Connections Between Literacy and the Parent
The connection between a parent’s literacy skills and their child’s literacy skills is undeniable. While both parents can and should be involved with teaching children to read, mothers are especially important teachers. Mothers who are more highly educated have greater success rates in providing their children with the cognitive and language skills that contribute to early success in school.
Parental involvement is the most important factor of early literacy success and scholastic achievement. When parents get involved in teaching their children to read from an early age, those children have a competitive edge. Moreover, parents can exert a strong influence in making sure their growing tweens and teens remain lifelong readers.
Low literacy rates in pre-teen girls significantly predict child-bearing among teenagers in the U. S. Teen parents have unique needs and challenges, especially with literacy. Therefore, some librarians in the U.S., like Ellin Klor and Sarah Norhausen, have implemented programs specifically geared to promote lifelong literacy for families headed by teen parents.
Research has shown that low-literate parents, particularly mothers, are more likely to exert a positive influence on their children’s academic achievement when they are able to enhance their own literacy skills.

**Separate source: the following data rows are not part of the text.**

-- ==== Sys2Proof/WellFormed.lean ====
section
/-!
DEFINITION. What makes an instruction word well formed: the values its fields may hold. `legal` is false exactly where
a field value is an ILLEGAL encoding by itself (02 R52, R43, R44, R45; 06 R152, R154; 07 R193; 11 R288; 13 R338; 15 R388;
16 R425); `portsOk` is false exactly where a register field reads a push port or writes a pop port (02 R48).
-/

namespace Sys2Proof

/-- A source field of the `s` file: not a push port (02 R48, 05 R122). -/
def sSrc (r : BitVec 5) : Bool := decide (r < 30)
/-- A destination field of the `s` file: not a pop port (02 R48, 05 R122). -/
def sDst (r : BitVec 5) : Bool := decide (r ≠ 28) && decide (r ≠ 29)
/-- A field both read and written, as MOVHI's d: no port at all (05 R130). -/
def sReg (r : BitVec 5) : Bool := decide (r < 28)
/-- A vector destination (06 R154): 28, 29 and 31 take QUEUE. -/
def vDst (r : BitVec 5) : Bool := decide (r < 28) || decide (r = 30)
/-- A vector source (06 R154): 30 takes QUEUE. -/
def vSrc (r : BitVec 5) : Bool := decide (r ≠ 30)
/-- A destination that the word also reads (06 R154). -/
def vReg (r : BitVec 5) : Bool := decide (r < 28)
/-- A scalar field of the `a` file: a29 and a31 are ILLEGAL in it (07 R193). -/
def aNum (r : BitVec 5) : Bool := decide (r ≠ 29) && decide (r ≠ 31)
/-- A source in the `a` file: a30 takes QUEUE (07 R193). -/
def aSrc (r : BitVec 5) : Bool := decide (r ≠ 30)
/-- A destination in the `a` file: a28 takes QUEUE (07 R193). -/
def aDst (r : BitVec 5) : Bool := decide (r ≠ 28)
/-- AMOVHI's d, read and written: a port takes QUEUE (07 R194). -/
def aReg (r : BitVec 5) : Bool := decide (r ≠ 28) && decide (r ≠ 30)
/-- d of AMO and of non-cas AMOS: 28 to 30 take QUEUE (11 R288). -/
def aRw (r : BitVec 5) : Bool := decide (r < 28) || decide (r = 31)
/-- d of AMOC and cas AMOS: even, 2 to 26 (11 R288). -/
def evenPair (r : BitVec 5) : Bool := decide (2 ≤ r) && decide (r ≤ 26) && decide (r.toNat % 2 = 0)
/-- A vector field of a load: 28 to 30 are numbers with a meaning, of which 30 has the wrong direction (07 R193). -/
def qLoadNum (r : BitVec 5) : Bool := decide (28 ≤ r) && decide (r ≤ 30)
/-- A vector field of a load pushes `lq0` or `lq1`; 30 takes QUEUE (07 R193). -/
def qLoad (r : BitVec 5) : Bool := decide (r ≠ 30)
/-- Scope codes 6 and 7 are reserved (02 R44). -/
def scopeOk (s : BitVec 3) : Bool := decide (s ≤ 5)
/-- A tensor endpoint field names s4, s8, … s24 (02 R45). -/
def endpoint (r : BitVec 5) : Bool := decide (4 ≤ r) && decide (r ≤ 24) && decide (r.toNat % 4 = 0)
/-- Type set INT (06 Table 6.2). -/
def tInt (t : BitVec 4) : Bool := decide (t ≤ 5)
/-- Type set SINT (06 Table 6.2). -/
def tSint (t : BitVec 4) : Bool := decide (t ≤ 2)
/-- Type set FLT (06 Table 6.2). -/
def tFlt (t : BitVec 4) : Bool := decide (6 ≤ t) && decide (t ≤ 8)
/-- Type set NUM (06 Table 6.2). -/
def tNum (t : BitVec 4) : Bool := decide (t ≤ 8)
/-- Type set ANY8 (06 Table 6.2). -/
def tAny8 (t : BitVec 4) : Bool := decide (t ≤ 10)
/-- Type set ANY (06 Table 6.2). -/
def tAny (t : BitVec 4) : Bool := decide (t ≤ 11)
/-- Types of the matrix words (15 R388): 0, 3, 8, 9, 10, 11. -/
def tMat (t : BitVec 4) : Bool := decide (t = 0) || decide (t = 3) || (decide (8 ≤ t) && decide (t ≤ 11))
/-- VCVT's `.sat`: both types integer or both float (06 R165). -/
def cvtSatOk (sat : BitVec 1) (s t : BitVec 4) : Bool :=
  decide (sat = 0) || (tInt s && tInt t) || (decide (6 ≤ s) && decide (6 ≤ t))
/-- Reduction codes and the types each admits (06 Table 6.6). -/
def redTypeOk (p : BitVec 3) (t : BitVec 4) : Bool :=
  (decide (p ≤ 2) && tNum t) || (decide (3 ≤ p) && decide (p ≤ 5) && tInt t)
/-- Conversion codes that admit `.sat` (13 R333). -/
def convSat (v : BitVec 4) : Bool :=
  decide (v = 1) || decide (v = 2) || (decide (5 ≤ v) && decide (v ≤ 8))
/-- The CSR addresses that some chapter assigns (16 R425). -/
def csrAssigned (c : BitVec 12) : Bool :=
  (decide (0x010 ≤ c) && decide (c ≤ 0x022)) || (decide (0x030 ≤ c) && decide (c ≤ 0x035)) ||
  (decide (0x040 ≤ c) && decide (c ≤ 0x04A)) || (decide (0x050 ≤ c) && decide (c ≤ 0x056)) || decide (c = 0x058)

Even in traditional households, encouraging lifelong reading can be a challenge, even when parents are literate. Studies show that 25% of students entering ninth grade read at “below basic” levels, unable to understand newspapers, news magazines or their own textbooks. Ruth Schoenbach, co-director of WestEd postulates that happens because the reading changes, saying “”All of a sudden, they’re thrown into six different classes and carry huge, 25-pound textbooks with chapters, main ideas and summaries. It’s a completely different world.” Parents can help at home by creating fun and age-appropriate literacy activities for teens and tweens, including getting them library cards and letting them choose their own recreational reading materials. Bilingual teens and tweens should be encouraged to read in both languages.
In the final analysis, reading is not something we learn in the first few years of school and then set aside. Literacy is key to continued academic success and, ultimately, graduation. It’s imperative that parents create home environments and opportunities that encourage lifelong literacy in their teens and tweens and seek to improve their own literacy, if needed, to ensure their children’s success in school and beyond.